48:08Which means that for participants
48:11who received at least one component of the intervention,
48:14if there were in the presence of at least 25%
48:17of participants who also received the intervention,
48:20that they had decreased risk behaviors.
48:22And likewise for ASP one,
48:28for participants who did receive the intervention,
48:32if they were exposed to at least 25% of participants
48:37in the interference set who also received the intervention,
48:41then there risk behavior fears were also reduced.
48:45But on the other hand,
48:48if a participant did not receive at least one component
48:51and greater than 75% of those interference
48:56that also did not receive the intervention,
48:59then this had an adverse effect on the risk behaviors.
49:03So overall, we see that a participant's risk behaviors
49:08are influenced by their own treatment
49:10and also in synergy with the treatment received
49:14by those in their interference set.
49:21So to wrap up,
49:24so we proposed several bias corrected estimators,
49:27which serve to decrease the bias in assessment
49:29of causal effects so that future intervention strategies
49:32can be more efficiently designed and interpreted.
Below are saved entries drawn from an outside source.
-- ==== Sys2Proof/Machine/State.lean ====
section
/-! DEFINITION. The state of the machine: the record `S` of `10_state.md` (R21 to R37, R40 to R43),
with the configuration and the port values that the spec's `Step(cfg, S, I) -> (S', O)` takes and
gives beside it (`45_cycle_fsm.md` R231). Reset values: R48. -/

namespace Sys2Proof.Machine

/-- The control state (`45_cycle_fsm.md` R230). -/
inductive Fsm where
  /-- `IDLE`: waiting for a character in the holding register -/
  | idle
  /-- `SCAN`: searching `CHAR_ROM`, one entry per cycle -/
  | scan
  /-- `UNPACK`: examining `sr[15:14]` and `slot` -/
  | unpack
  /-- `T_GAP`: timing a gap event -/
  | tGap
  /-- `T_SYM`: timing a symbol event -/
  | tSym
  /-- `DONE`: signalling the end of a message -/
  | done
  deriving DecidableEq, Repr, Inhabited

/-- Why the machine stops. None of these can happen in a state that meets `10_state.md` R47. -/
inductive Fault where
  /-- Raised by a `SCAN` cycle whose `idx` is an index of `CHAR_ROM` that does not exist (`20_memory.md`
  R66, R67). Safe: the model stops, the spec lets a model read anything or refuse. -/
  | charRomIndex
  /-- Raised by a `SCAN` match at an `idx` whose record bytes do not exist in `REC_ROM` (R66, R67).
  Safe, for the same reason. -/
  | recRomAddress
  deriving DecidableEq, Repr, Inhabited

/-- Why the model gives no next state. -/
inductive Refusal where
  /-- An instruction that has no meaning yet. No arm of `exec` answers it: every instruction has its
  meaning. Safe. -/
  | notModelled (mnemonic : String)
  /-- Raised by every step under a configuration that violates `00_scope.md` R7 (b) or (c): "outside
  this spec; a model must refuse it". Safe. -/
  | configOutsideSpec
  /-- Raised by a `T_GAP` expiry with a TERMINATOR at `sr[15:14]`, where `SymEvent(TERMINATOR)` is
  asked for, which `43_timing.md` R171 leaves undefined. Unreachable (`10_state.md` R47 (g)). Safe. -/
  | symEventOfTerminator
  deriving DecidableEq, Repr, Inhabited

/-- The machine. The fields from `fsm` to `lkIdx` are the record `S` (R48). -/
structure State where
  /-- the configuration `cfg` (R50): no step changes it -/
  cfg : Config
  /-- `state` (R29) -/
  fsm : Fsm
  /-- `hold_valid` (R21) -/
  holdValid : Bool
  /-- `hold_char` (R21) -/
  holdChar : Byte
  /-- `hold_last` (R21) -/
  holdLast : Bool
  /-- `cur_char` (R22): normalised -/
  curChar : Byte
  /-- `cur_last` (R22) -/
  curLast : Bool
  /-- `idx` (R23) -/
  idx : Idx
  /-- `sr` (R24) -/
  sr : Word16
  /-- `slot` (R25) -/
  slot : Slot
  /-- `cnt` (R26) -/
  cnt : Ticks
  /-- `ev_on` (R27) -/
  evOn : Bool
  /-- `ev_units` (R27) -/
  evUnits : Units
  /-- `ev_ticks` (R27) -/
  evTicks : Ticks
  /-- `ev_stb` (R28) -/
  evStb : Bool
  /-- `first_sym` (R31) -/
  firstSym : Bool
  /-- `have_prev` (R32) -/
  havePrev : Bool
  /-- `prev_wb` (R33) -/
  prevWb : Bool
  /-- `skip` (R34), `STATUS[3]` -/
  skip : Bool
  /-- `err_msg` (R35) -/
  errMsg : Bool
  /-- `unk` (R36), `STATUS[1]` -/
  unk : Bool
  /-- `fatal` (R37), `STATUS[2]` -/
  fatal : Bool
  /-- `UNIT` (R40) -/
  unit : Word16
  /-- `CTRL.LENIENT` (R41) -/
  lenient : Bool
  /-- `LOOKUP.CHAR` (R43) -/
  lkChar : Byte
  /-- `LOOKUP.FOUND` (R43) -/
  lkFound : Bool
  /-- `LOOKUP.IDX` (R43) -/
  lkIdx : Idx
  /-- the input port values of this cycle and the ones after it; MODEL's own (log entry 1) -/
  host : List Inputs
  /-- the number of cycles done; MODEL's own (log entry 1) -/
  now : Nat
  /-- the output port values of the cycle that ended last; MODEL's own (log entry 2) -/
  out : Outputs
  deriving DecidableEq, Repr

/-- `ResetState(cfg)` (R48, `70_reset_and_hazards.md` R300) under the spec's configuration, with no
host inputs listed. -/
def State.reset : State :=
  { cfg := specConfig, fsm := .idle, holdValid := false, holdChar := 0x00#8, holdLast := false,
    curChar := 0x00#8, curLast := false, idx := 0#6, sr := 0x0000#16, slot := 0#4, cnt := 0#19,
    evOn := false, evUnits := 0#3, evTicks := 0#19, evStb := false, firstSym := false,
    havePrev := false, prevWb := false, skip := false, errMsg := false, unk := false,
    fatal := !tableAligned specConfig, unit := specConfig.resetUnit,
    lenient := specConfig.resetLenient, lkChar := 0x00#8, lkFound := false, lkIdx := 0#6,
    host := [], now := 0,
    out := { inReady := true, key := false, evValid := false, evOn := false, evUnits := 0#3,
             evTicks := 0#19, done := false, doneErr := false, regRdata := 0x0001#16 } }

end Sys2Proof.Machine
end

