/-- `10_state.md` R27, R28, `43_timing.md` R181, R184, `45_cycle_fsm.md` R262 (e): the event registers change only
at a load; a strobe follows a load at once, and the loaded ticks are the units times the `UNIT` of the
load's cycle. -/
def Obligations.StrobeMarksEveryLoad : Prop :=
  ∀ s t : State, Inv s → step s = .next t → keepsMessage s.pins = true →
    (t.evStb = false → t.evOn = s.evOn ∧ t.evUnits = s.evUnits ∧ t.evTicks = s.evTicks)
    ∧ (t.evStb = true → t.evTicks.toNat = t.evUnits.toNat * s.unit.toNat ∧ t.cnt = t.evTicks
        ∧ (s.fsm = .unpack ∨ s.fsm = .tGap))

/-- `43_timing.md` R183, `45_cycle_fsm.md` R232: `key` is high exactly while a DOT or DASH event counts, and a
cycle after `key` was low it can be high only if an on-event was loaded in between. -/
def Obligations.KeyRisesOnlyWithAnOnEvent : Prop :=
  ∀ s t : State, Inv s → step s = .next t →
    t.out.key = (decide (s.fsm = .tSym) && s.evOn && decide (s.cnt ≠ 0#19))
    ∧ (keyOut s = false → keyOut t = true → t.evStb = true ∧ t.evOn = true ∧ t.cnt = t.evTicks)

/-- `41_char_index.md` R142, `70_reset_and_hazards.md` R320: a search that starts at index 0 and is neither
aborted nor reset takes `i + 1` SCAN cycles to load the record at the first matching ordinal `i`, and
`N_CHARS + 1` SCAN cycles (41 with the spec's tables) to report UnknownCharacter. -/
def Obligations.SearchTakesItsCycles : Prop :=
  (∀ (s : State) (n : Nat), Inv s → s.fsm = .scan → s.idx = 0#6 → normalize s.curChar = s.curChar →
    (indexOf s.cfg s.curChar = .ok n → (∀ k, k < n + 1 → keepsMessage (s.pinsAt k) = true) →
      (∀ k, k < n + 1 → ∃ u, runSteps k s = some u ∧ u.fsm = .scan)
      ∧ ∃ t w, runSteps (n + 1) s = some t ∧ recWord s.cfg n = some w ∧ t.fsm = .unpack ∧ t.sr = w
        ∧ t.slot = 0#4 ∧ t.firstSym = true ∧ t.lkChar = s.curChar ∧ t.lkFound = true ∧ t.lkIdx.toNat = n
        ∧ t.havePrev = s.havePrev ∧ t.prevWb = s.prevWb ∧ t.curLast = s.curLast)
    ∧ (known s.cfg s.curChar = false → (∀ k, k < s.cfg.nChars + 1 → keepsMessage (s.pinsAt k) = true) →
      (∀ k, k < s.cfg.nChars + 1 → ∃ u, runSteps k s = some u ∧ u.fsm = .scan)
      ∧ ∃ t, runSteps (s.cfg.nChars + 1) s = some t ∧ t.fsm = (if s.curLast then .done else .idle)
        ∧ t.unk = true ∧ t.lkChar = s.curChar ∧ t.lkFound = false ∧ t.lkIdx.toNat = s.cfg.nChars
        ∧ t.havePrev = s.havePrev ∧ t.prevWb = s.prevWb))
  ∧ specConfig.nChars + 1 = 41

/-- `43_timing.md` R182, R183, `45_cycle_fsm.md` R255 (c), `70_reset_and_hazards.md` R310: an event that still
counts `cnt` ticks stays through any number of cycles with fewer ticks than that, counted down by exactly
these ticks, with `key` unchanged; without ticks it stays for ever. -/
def Obligations.EventWaitsForItsTicks : Prop :=
  ∀ (n : Nat) (s : State), supported s.cfg = true → (s.fsm = .tGap ∨ s.fsm = .tSym) →
    (∀ k, k < n → keepsMessage (s.pinsAt k) = true) → ticksIn s n < s.cnt.toNat →
    ∃ t, runSteps n s = some t ∧ t.fsm = s.fsm ∧ t.cnt.toNat = s.cnt.toNat - ticksIn s n
      ∧ t.sr = s.sr ∧ t.slot = s.slot ∧ t.evOn = s.evOn ∧ keyOut t = keyOut s

/-- `40_record_codec.md` R123, `45_cycle_fsm.md` R262, `43_timing.md` R185: REFINEMENT of one record. From the
first UNPACK cycle of a loaded record, through any cycles without reset and ABORT up to the end of the
character, the event trace is that of `Unpack` of the record with the gaps `ToEvents` gives them. -/
def Obligations.RecordEmitsItsUnpackedEvents : Prop :=
  ∀ (n : Nat) (s t : State) (tr : Traces), Inv s → s.fsm = .unpack → s.slot = 0#4 → s.firstSym = true →
    (∀ k, k < n → keepsMessage (s.pinsAt k) = true) →
    (∀ k u, k < n → runSteps k s = some u → u.fsm = .unpack ∨ u.fsm = .tGap ∨ u.fsm = .tSym) →
    runTraces n s = some (t, tr) → (t.fsm = .idle ∨ t.fsm = .done) →
    (tr.events, t.havePrev, t.prevWb) = groupEvents s.cfg.wbAbsorb (unpack s.sr) true s.havePrev s.prevWb

/-- `45_cycle_fsm.md` R262 (a) to (d), (f), (g) with a constant mode, `42_encoder.md` R161, R162: REFINEMENT of
the functional layer by the cycle layer. From any idle state in which no message is open, through any
number of cycles in which the host neither resets nor writes CTRL, whenever the core is idle and empty
again the event trace and the done trace are those that `EncodeText` and `ToEvents` give the messages of
the input trace (of a failed strict message the part before the first unknown character); in the one
time order of both, the events of each message come first and its `done` pulse next, before the events
of the message after it; and the run never stops. -/
def Obligations.CoreRefinesTheFunctionalLayer : Prop :=
  ∀ (n : Nat) (s : State), Inv s → s.fatal = false → s.quiescent = true → s.noMessage = true →
    (∀ k, k < n → (s.pinsAt k).rst = false ∧ writesReg (s.pinsAt k) 1#2 = false) →
    ∃ t tr, runTraces n s = some (t, tr)
      ∧ (t.quiescent = true →
          tr.events = expectedEvents s.cfg (Mode.ofLenient s.lenient) tr.inputs
          ∧ tr.dones = expectedDones s.cfg (Mode.ofLenient s.lenient) tr.inputs
          ∧ tr.marks = expectedMarks s.cfg (Mode.ofLenient s.lenient) tr.inputs)

/-- `45_cycle_fsm.md` R262 (a), (b), (f), (g), `42_encoder.md` R163: the same REFINEMENT with the mode of each
failed lookup, whatever the host writes to CTRL but ABORT. At any time, messages handed over back to back
or not, the events and `done` pulses so far, in one time order, are a beginning of those R262 gives the
messages of the input trace, each failed lookup with the value of `lenient` in its cycle; and whenever the
core is idle and empty they are all of them. -/
def Obligations.CoreFollowsTheModeOfEachFailedLookup : Prop :=
  ∀ (n : Nat) (s : State), Inv s → s.fatal = false → s.quiescent = true → s.noMessage = true →
    (∀ k, k < n → keepsMessage (s.pinsAt k) = true) →
    ∃ t tr, runTraces n s = some (t, tr)
      ∧ tr.events = Mark.events tr.marks ∧ tr.dones = Mark.dones tr.marks
      ∧ tr.marks <+: resolvedMarks s.cfg tr.inputs tr.failures
      ∧ (t.quiescent = true → tr.marks = resolvedMarks s.cfg tr.inputs tr.failures)

/-- `45_cycle_fsm.md` R260, R262 (e), `43_timing.md` R181: each entry of the tick trace is the event's units
times the value of `UNIT` in the cycle before its strobe cycle; whatever the host does, through any number
of cycles. (The last load may have its strobe only in the cycle after the run.) -/
def Obligations.TickTraceIsUnitsTimesUnit : Prop :=
  ∀ (n : Nat) (s : State), Inv s → s.evStb = false →
    ∃ t tr, runTraces n s = some (t, tr)
      ∧ tr.ticks.length = tr.events.length
      ∧ tr.loadUnits.length = tr.events.length + (if t.evStb then 1 else 0)
      ∧ tr.ticks.map BitVec.toNat
          = List.zipWith (fun e u => e.units.toNat * u.toNat) tr.events tr.loadUnits
end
49:36And our methods assume
49:38that we have suitable validation study that provides us
49:42with true measures of the interference set.
49:44However, as we see from our application
49:48that an exposure contamination dataset
49:50or a phylogenetic dataset are still imperfect measures
49:53of true social connections,
49:55although we do assume
49:56that these are more accurate than interference sets defined
49:59by general say spatial boundaries
50:02or administrative boundaries.
50:06And we propose for future extensions
50:08that we can perform sensitivity analysis
50:13on departures from the assumptions
50:14that are made in this dissertation.